PCR and PLS have been used to estimate elemental and chemical compositions and to a lesser extent physical or thermodynamic properties of solids, liquids and gases based on their mid- or near-infrared spectra. Some examples of using chemometrics to infer physical and chemical properties of crude oils from their near-infrared spectra were given in 1988 in GB 2,217,838A where the spectra were obtained in the laboratory using a high-resolution (2-nm step size) spectrometer. Typically, chemometric methods involve: [1] the collection of mid-infrared or near-infrared spectra of a set of representative samples; [2] mathematical treatment of the spectral data to extract the best correlating individual wavelengths (MLR), or Principal Components or Partial Least Squares latent variables (e.g. the correlated absorbance signals described above); and [39 regression of these spectral variables against composition and/or property data to build a multivariate model. The analysis of new samples then involves the collection of their spectra, the decomposition of the spectra in terms of the spectral variables used in the regression and the application of the regression equation to calculate the composition or properties.
In Safinya et al., visible and near-infrared light is passed through the fluid sample.

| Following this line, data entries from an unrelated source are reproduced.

/-- The agent fires again with what it holds, where TRAPACK has granted it nothing else. -/
def Plane.goesOn (pl : Plane) (who : Asker) : Plane :=
  match who with
  | .node i => pl.modNode i fun n => if n.grant = .none then { n with grant := .retry 0 } else n
  | .pe k => pl.modPe k fun t => if t.grant = .none then { t with grant := .retry 0 } else t

/-- A walk has found its leaf: in an ENDING plane the request that its agent issued before DONE goes on (R28, R309, R504). -/
def State.walkGoesOn (s : State) (w : Walk) : State :=
  match w.plane, w.who with
  | some p, some who =>
    match s.plane? p with
    | none => s
    | some pl =>
      if pl.st = .ending ∨ (pl.st = .frozen ∧ pl.before = .ending) then s.setPlane p (pl.goesOn who) else s
  | _, _ => s

/-- Two walks are one: of one page of a context, at one die (R309). -/
def Walk.shares (w x : Walk) : Bool := x.md = w.md && x.asid = w.asid && x.va.toNat / 2 ^ 16 == w.va.toNat / 2 ^ 16

/-- The TLBs as a walk that has found its leaf leaves them: the leaf, for each cluster that waited, and the pointers met (R309). -/
def State.walkFills (s : State) (w : Walk) (ws : List Walk) (l : Leaf) : State :=
  let s := w.met.foldl (fun s x => match walkLevels[x.1 - 1]? with
    | some lv => if x.1 = 0 then s else s.tlbPointer w.md w.asid w.va.toNat lv.shift x.2
    | none => s) s
  ws.foldl (fun s x => s.tlbFill w.md w.asid w.va.toNat l x.cluster) s

/-- The walk of a page ends for every agent that waits for it at its die; a walk that ends in a fault for all of them
leaves nothing in any TLB (R309). -/
def State.endWalk (s : State) (w : Walk) (r : Except Nat Leaf) : State :=
  let ws := s.walks.filter w.shares
  let s := { s with walks := s.walks.filter fun x => !w.shares x }
  let s := ws.foldl (fun s x => match x.fault r with | some c => s.walkFault x c (some x.md) | none => s.walkGoesOn x) s
  match r with
  | .error _ => s
  | .ok l => match ws.filter fun x => (x.fault r).isNone with
    | [] => s
    | served => s.walkFills w served l

/-- Every share of a walk has come to a table. -/
def State.walkMeets (s : State) (w : Walk) (x : Nat × Nat) : State :=
  { s with walks := s.walks.map fun y => if w.shares y then { y with met := x :: w.met } else y }

/-- The table walkers of a die (R309). -/
def walkersMax : Nat := 64

/-- One of the walks that share each page, in order of arrival. -/
def firstShares : List Walk → List Walk
  | [] => []
  | w :: rest => w :: (firstShares rest).filter fun x => !w.shares x

/-- A walker is free for a walk: fewer than 64 are at work at its die, and no walk there has waited longer for one. -/
def State.walkerFree (s : State) (w : Walk) : Bool :=
  let ws := (firstShares s.walks).filter fun x => x.md = w.md
  decide ((ws.filter fun x => !x.met.isEmpty).length < walkersMax) && ((ws.find? fun x => x.met.isEmpty).all w.shares)

/-- A walk goes on: a free walker takes it, or its walker reads the entry of the table that it has come to, at that entry's home. -/
def State.stepWalk (s : State) (w : Walk) : State :=
  let va := w.va.toNat
  match w.met with
  | [] =>
    if ¬ s.walkerFree w then s
    else match s.walkStart w.md w.asid va with
      | none => s.endWalk w (.error 0x10)
      | some x => s.walkMeets w x
  | (level, table) :: _ =>
    match walkLevels[level]? with
    | none => s.endWalk w (.error 0x10)
    | some lv =>
      let at_ := table + va / 2 ^ lv.shift % 2 ^ lv.width * 8
      let who := SlotWaiter.walk w.md w.asid (va / 2 ^ 16)
      match s.cacheLine who {} (at_ / 128) with
      | none => s.waitSlot who [at_ / 128]
      | some s =>
        match s.dram.readWord at_ 8 with
        | none => s.endWalk w (.error 0x31)
        | some e => match lv.entry (BitVec.ofNat 64 e) with
          | .invalid => s.endWalk w (.error 0x10)
          | .leaf l => s.endWalk w (.ok l)
          | .table pa => s.walkMeets w (level + 1, pa)

/-- A leaf of a die's second-level TLB is held by the first level of a cluster too. -/
def State.copyLeaf (s : State) (index cluster : Nat) : State :=
  match s.tlbs[index]? with
  | some (key, e) => if key < 4 ∧ ¬ e.ptr then s.tlbPut (tlbKey key (some (cluster % 16))) e else s
  | none => s

/-- A stream reads line k of the request at the head of its operand ahead of its demand, where that is in spaces 2 to 4 (R319); its walk
leaves nothing in any TLB (R309). -/
def State.readAhead (s : State) (p : PlaneId) (i k : Nat) : State :=
  match (s.plane? p).bind fun pl => (pl.nodes[i]?).map fun n => (pl, n) with
  | none => s
  | some (pl, n) =>
    let req := (n.a.head.map Token.val).getD 0#64
    let off := match n.b.head with | some t => (t.val.setWidth 32).signExtend 64 | none => 0#64
    match n.instr with
    | some (.sld g) =>
      let va := (req.setWidth 56).setWidth 64 + (if g.imm then off else 0#64) + BitVec.ofNat 64 (128 * k)
      if pl.st = .live ∧ 2 ≤ g.space ∧ g.space ≤ 4 ∧ (n.a.head.map Token.isData).getD false ∧ 16 * k ≤ wbits req 63 56 then
        match s.bringLine (.request p s.nextId) g.space pl.ctx n.near (some (n.point / 8)) va with
        | (s', true) => { s' with tlbs := s.tlbs }
        | _ => s
      else s
    | _ => s
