-- ==== Sys2Proof/Machine/Tasks.lean ====
section
/-! DEFINITION. The dependence table and its colours (R391 to R393), launches from the host (R387 to R389, R396, R397), what
a task does when it completes (R398, R399, R405), SPAWN, DONE and TWAIT (R401 to R406), and how a plane goes to FREE (R28,
R434, R439). -/

namespace Sys2Proof.Machine

/-! ## Colours (R391) -/

/-- General colours are those below this number; the 64 from it on are the reserved pool. -/
def generalColours : Nat := 4032
def allColours : Nat := 4096

def State.task (s : State) (c : Nat) : Option Task := mapGet s.tasks c
def State.setTask (s : State) (c : Nat) (t : Task) : State := { s with tasks := mapSet s.tasks c t }
def State.modTask (s : State) (c : Nat) (f : Task → Task) : State :=
  match s.task c with
  | some t => s.setTask c (f t)
  | none => s
def State.dropTask (s : State) (c : Nat) : State := { s with tasks := mapDel s.tasks c }

/-- The first free colour of each pool. -/
def State.freeColour (s : State) : Option Nat := (List.range generalColours).find? fun c => (s.task c).isNone
def State.freeReserved (s : State) : Option Nat :=
  ((List.range (allColours - generalColours)).map (· + generalColours)).find? fun c => (s.task c).isNone

/-- The general colours that a context holds, and those in use in all. -/
def State.held (s : State) (ctx : Nat) : Nat := (s.tasks.filter fun t => t.1 < generalColours ∧ t.2.ctx = ctx).length
def State.generalUsed (s : State) : Nat := (s.tasks.filter fun t => t.1 < generalColours).length
def State.reservedUsed (s : State) : Nat := (s.tasks.filter fun t => generalColours ≤ t.1).length

/-- The colour that a new task of a context may take: the pool is not empty and the context is below its quota. -/
def State.colourFor (s : State) (ctx : Nat) : Option Nat :=
  if s.held ctx < (s.ctx ctx).quota then s.freeColour else none

/-! ## Insertion (R393, R397, R430) -/

/-- A task as it becomes READY: at its priority, from this cycle. -/
def Task.makeReady (t : Task) (now : Nat) : Task := { t with st := .ready, level := t.prio, since := now }

/-- A task enters the table with a colour, and a number of its own. -/
def State.insertTask (s : State) (c : Nat) (t : Task) : State :=
  let (serial, s) := s.takeId
  let t := { t with serial }
  s.setTask c (if t.preds.isEmpty then t.makeReady s.cycle else { t with st := .waiting })

/-- A handler task or a restore enters with a reserved colour, or waits for one. -/
def State.insertReserved (s : State) (t : Task) : State :=
  match s.waiting, s.freeReserved with
  | [], some c => s.insertTask c t
  | _, _ => { s with waiting := s.waiting ++ [t] }

/-- The task that a tag names: the one most recently inserted of those of the context that have not reached COMPLETE. -/
def State.tagged (s : State) (ctx : Nat) (tag : W32) : Option Nat :=
  if tag = 0#32 then none
  else ((s.tasks.filter fun t => decide (t.2.ctx = ctx ∧ t.2.tag = tag ∧ t.2.st ≠ .complete)).map (·.2.serial)).max?

/-- A launch record as a task of its context, its predecessors resolved. -/
def State.launchTask (s : State) (ctx : Nat) (l : Launch) : Task :=
  { ctx, ico := l.ico, load := l.load, args := l.args, tag := l.tag, prio := l.prio, wantRet := l.ret,
    preds := (l.preds.filterMap (s.tagged ctx)).eraseDups }

/-! ## Launches (R387 to R390, R396) -/

/-- A little-endian field of a record. -/
def field (bs : List Byte) (lo n : Nat) : Nat := bytesNat ((bs.drop lo).take n)

/-- A record's reserved bytes and the predecessor entries past npred are zero. -/
def launchReserved (bs : List Byte) (v1 : Bool) : Bool :=
  let n := field bs 4 1
  field bs 1 1 < 16 && field bs 5 3 == 0 &&
  (if v1 then n ≥ 1 || field bs 28 4 == 0
   else field bs 28 4 == 0 && ((List.range 8).filter fun k => n ≤ k).all fun k => field bs (32 + 4 * k) 4 == 0)

/-- An address that a record may hold: a multiple of 8 with bits 63:56 zero. -/
def launchAddress (x : Nat) : Bool := x % 8 == 0 && decide (x < 2 ^ 56)

/-- A record that the device takes: its size, version, reserved fields, npred and addresses. -/
def launchOk (bs : List Byte) (v1 : Bool) : Bool :=
  bs.length == (if v1 then 32 else 64) && field bs 0 1 == (if v1 then 1 else 2) && launchReserved bs v1 &&
  decide (field bs 4 1 ≤ (if v1 then 1 else 8)) && launchAddress (field bs 8 8) && launchAddress (field bs 16 8)

/-- The fields of a record; a version-1 record is a version-2 record whose missing fields are zero. -/
def parseLaunch (bs : List Byte) (v1 : Bool) : Launch :=
  let n := field bs 4 1
  { prio := field bs 1 1 % 8, ret := field bs 1 1 / 8 % 2 == 1, load := field bs 2 2
    ico := BitVec.ofNat 64 (field bs 8 8), args := BitVec.ofNat 64 (field bs 16 8), tag := BitVec.ofNat 32 (field bs 24 4)
    preds := (List.range n).map fun k => BitVec.ofNat 32 (field bs ((if v1 then 28 else 32) + 4 * k) 4) }

/-- A taken record enters the table, joins the launch buffer behind earlier records, or is dropped and counted (R396). -/
def State.takeLaunch (s : State) (ctx : Nat) (l : Launch) : State :=
  let c := s.ctx ctx
  let s := s.setCtx ctx { c with taken := c.taken + 1#32 }
  match c.launches, s.colourFor ctx with
  | [], some k => s.insertTask k (s.launchTask ctx l)
  | ls, _ =>
    if ls.length < 16 then s.modCtx ctx fun c => { c with launches := ls ++ [l] }
    else s.modCtx ctx fun c => { c with lost := min (c.lost + 1) 255 }

/-- A write into a slot of the task window: `context` is the slot's context, `other` the offset in the slot, `bytes` what is
written. -/
def launch (s : State) (v1 : Bool) : Result :=
  let x := s.arg
  let ctx := x.context.toNat
  if s.regs.stage ≠ 5 then .next s
  else if x.other ≠ 0 ∨ ¬ launchOk x.bytes v1 ∨ (s.ctx ctx).state ≠ 1 then
    .next (s.modCtx ctx fun c => { c with badCount := c.badCount + 1#32 })
  else .next (s.takeLaunch ctx (parseLaunch x.bytes v1))

/-- LAUNCH_V2 (R387, R388): a 64-byte record. -/
def execLaunchV2 (s : State) : Result := launch s false

/-- LAUNCH_V1 (R389): a 32-byte record. -/
def execLaunchV1 (s : State) : Result := launch s true

/-- BUFFERED_LAUNCH_ENTER (R396): the oldest buffered record of a context enters the table once a colour is free; where
`other` is 1, a handler task or restore that waits for a reserved colour enters instead (R391). -/
def execBufferedLaunchEnter (s : State) : Result :=
  if s.arg.other = 1 then
    match s.waiting, s.freeReserved with
    | t :: rest, some c => .next ({ s with waiting := rest }.insertTask c t)
    | _, _ => .next s
  else
    let ctx := s.arg.context.toNat
    match (s.ctx ctx).launches, s.colourFor ctx with
    | l :: rest, some k =>
      let s := s.modCtx ctx fun c => { c with launches := rest }
      .next (s.insertTask k (s.launchTask ctx l))
    | _, _ => .next s

/-- TASK_AGEING (R393): the READY task of colour `index` rises a level, 2^20 cycles after it reached the last one. -/
def execTaskAgeing (s : State) : Result :=
  match s.task s.arg.index with
  | none => .next s
  | some t =>
    if t.st = .ready ∧ t.level < 7 ∧ t.since + 2 ^ 20 ≤ s.cycle then
      .next (s.setTask s.arg.index { t with level := t.level + 1, since := t.since + 2 ^ 20 })
    else .next s

/-! ## The dispatcher's own accesses (R399, R400) -/

/-- Where an access of the dispatcher or the translator in space 2 of a context lives, or the cause that ends it: its page
is walked anew. -/
def State.probeDevice (s : State) (ctx : Nat) (va : W64) (size kind : Nat) : Except Nat Nat :=
  if wbits va 63 56 ≠ 0 then .error 0x12
  else match s.walk ctx va.toNat with
    | .error c => .error c
    | .ok l =>
      match l.check { space := 2, va, size, align := 1, kind } with
      | .ok loc => .ok loc
      | .fault c => .error c
      | .miss => .error 0x10

/-- Writes of 8 bytes each in space 2 of a context, all of them or, where one would fault, none. -/
def State.writeDevice (s : State) (ctx : Nat) (va : W64) (v0 v1 : W64) : State :=
  match s.probeDevice ctx va 8 1, s.probeDevice ctx (va + 8#64) 8 1 with
  | .ok p, .ok q =>
    { s with dram := (s.dram.write p (wordBytes 8 v0.toNat)).write q (wordBytes 8 v1.toNat) }
  | _, _ => s

/-- The status of a completion record (R399). -/
def Task.status (t : Task) : Nat :=
  if t.abandoned then 3
  else match t.result with
    | none => 1
    | some r => if r.isPoison then 2 else 0

/-- The return value of a completion record; the spec gives none for a poison return token, which leaves it free. -/
def State.returnValue (s : State) (t : Task) : W64 × State :=
  match t.result with
  | none => (0#64, s)
  | some r => if r.isPoison then (Config.freeWord s.fresh, { s with fresh := s.fresh + 1 }) else (r.val, s)

/-- The completion record of R399 and the completion interrupt. -/
def State.completionRecord (s : State) (t : Task) : State :=
  if ¬ t.wantRet then s
  else
    let (v, s) := s.returnValue t
    let s := s.writeDevice t.ctx t.args v (BitVec.ofNat 64 (t.status + t.tag.toNat * 2 ^ 32))
    if (s.ctx t.ctx).irq then s.sendEvent 1 t.ctx t.tag.toNat else s

/-! ## Completion (R398, R403, R405) -/

/-- The token that a spawner gets for a child. -/
def Task.returnToken (t : Task) : Token :=
  if t.abandoned then .poison (BitVec.ofNat 8 t.cause) else t.result.getD (.data 0#64)

/-- Return tokens that a plane still awaits. -/
def Plane.awaits (pl : Plane) (serial : Nat) : Bool := pl.reqs.any fun r => r.acc = .child serial
def Plane.deliver (pl : Plane) (serial : Nat) (t : Token) : Plane :=
  { pl with reqs := pl.reqs.map fun r => if r.acc = .child serial then { r with done := true, replies := [(1, t)] } else r }

/-- Whether some plane, or a saved one, awaits the return token of a child. -/
def State.awaited (s : State) (serial : Nat) : Bool :=
  s.planes.any (fun x => x.2.awaits serial) || s.saves.any fun x => x.2.plane.awaits serial

/-- A child's return token is ready for its spawner. -/
def State.deliver (s : State) (serial : Nat) (t : Token) : State :=
  { s with pads := s.pads.map fun kd => (kd.1, { kd.2 with planes := kd.2.planes.map (·.deliver serial t) })
           saves := s.saves.map fun x => (x.1, { x.2 with plane := x.2.plane.deliver serial t }) }

/-- A predecessor completes: dependants that wait for nothing more become READY. -/
def Task.release (t : Task) (serial now : Nat) : Task :=
  if t.st = .waiting ∧ t.preds.contains serial then
    let ps := eraseNat t.preds serial
    if ps.isEmpty then { t with preds := [] }.makeReady now else { t with preds := ps }
  else t

def State.releaseDependants (s : State) (serial : Nat) : State :=
  { s with tasks := s.tasks.map fun x => (x.1, x.2.release serial s.cycle) }

/-- A task reaches COMPLETE (R405): its completion record, its return token, its dependants, its colour, which it keeps
while its token is awaited. -/
def State.endTask (s : State) (c : Nat) : State :=
  match s.task c with
  | none => s
  | some t =>
    let s := (s.completionRecord t).releaseDependants t.serial
    if t.awaited ∧ s.awaited t.serial then (s.deliver t.serial t.returnToken).setTask c { t with st := .complete }
    else s.dropTask c

/-- A task leaves BOUND: the return tokens of its children are discarded, and the colours of those that have completed are
freed (R403). -/
def State.dropChildren (s : State) (p : PlaneId) (serial : Nat) : State :=
  let s := s.modPlane p fun pl => { pl with reqs := pl.reqs.filter fun r => match r.acc with | .child _ => false | _ => true }
  { s with tasks := (s.tasks.filter fun x => ¬ (x.2.parent = some serial ∧ x.2.st = .complete)).map fun x =>
      (x.1, if x.2.parent = some serial then { x.2 with awaited := false } else x.2) }

/-! ## Planes go to FREE (R28, R131, R372) -/

/-- A request that ENDING and abandonment wait for: one that its home has still to serve. What waits parked in a memory tile,
or for an access that nothing will make any more, is discarded with the plane (R268). -/
def Plane.owed (pl : Plane) (now : Nat) (r : Request) : Bool :=
  (match r.acc with | .pass _ | .close .. | .child _ => false | _ => true) &&
  !r.done && !r.lost && !r.timed && !(r.parked.isSome && r.space = 0 && r.round = 0) && !pl.mustWait now r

Then, a spectrometer (which is actually a filter photometer that has 10 filters at different center wavelengths) measures the spectrum of the transmitted and the back scattered light, and, knowing the spectrum of the incident light, transmission and backscattered absorption spectra for the sample are determined. Using absorption spectra of water, and particular examples of absorption spectra of gas, crude and refined oils, and drilling fluids, a least squares analysis is performed that models the observed spectra as a weighted sum of the spectra of its components, the least squares analysis giving the composition of the fluid in terms of weights of the various components. The Safinya method assumes that the spectra of the crude oil and of the filtrate that comprise a contaminated formation fluid mixture are the same as whatever example crude oil and filtrate spectra were chosen for the least-squares fitting. However, when testing any hydrocarbon-bearing zone for the first time, that assumption is problematic because of the high variability of crude oil spectra.
Currently, typical downhole spectrometers are actually filter photometers. They use fixed, single-color interference filters whose bandpass resolution is limited to no better than 11 nm full width at half maximum because of the present state of the art for manufacturing interference-filters, thus providing relatively low spectroscopic resolution at a small number of selected center wavelengths (e.g., 10 to 24 different optical filters). These filters are not suitable to distinguish between closely spaced spectral peaks or to identity isotopes whose spectral peak spacings are much smaller than 11 nm. Thus, there is a need for an analysis technique suitable for downhole and onsite surface spectroscopic analysis of hydrocarbon samples with higher resolution.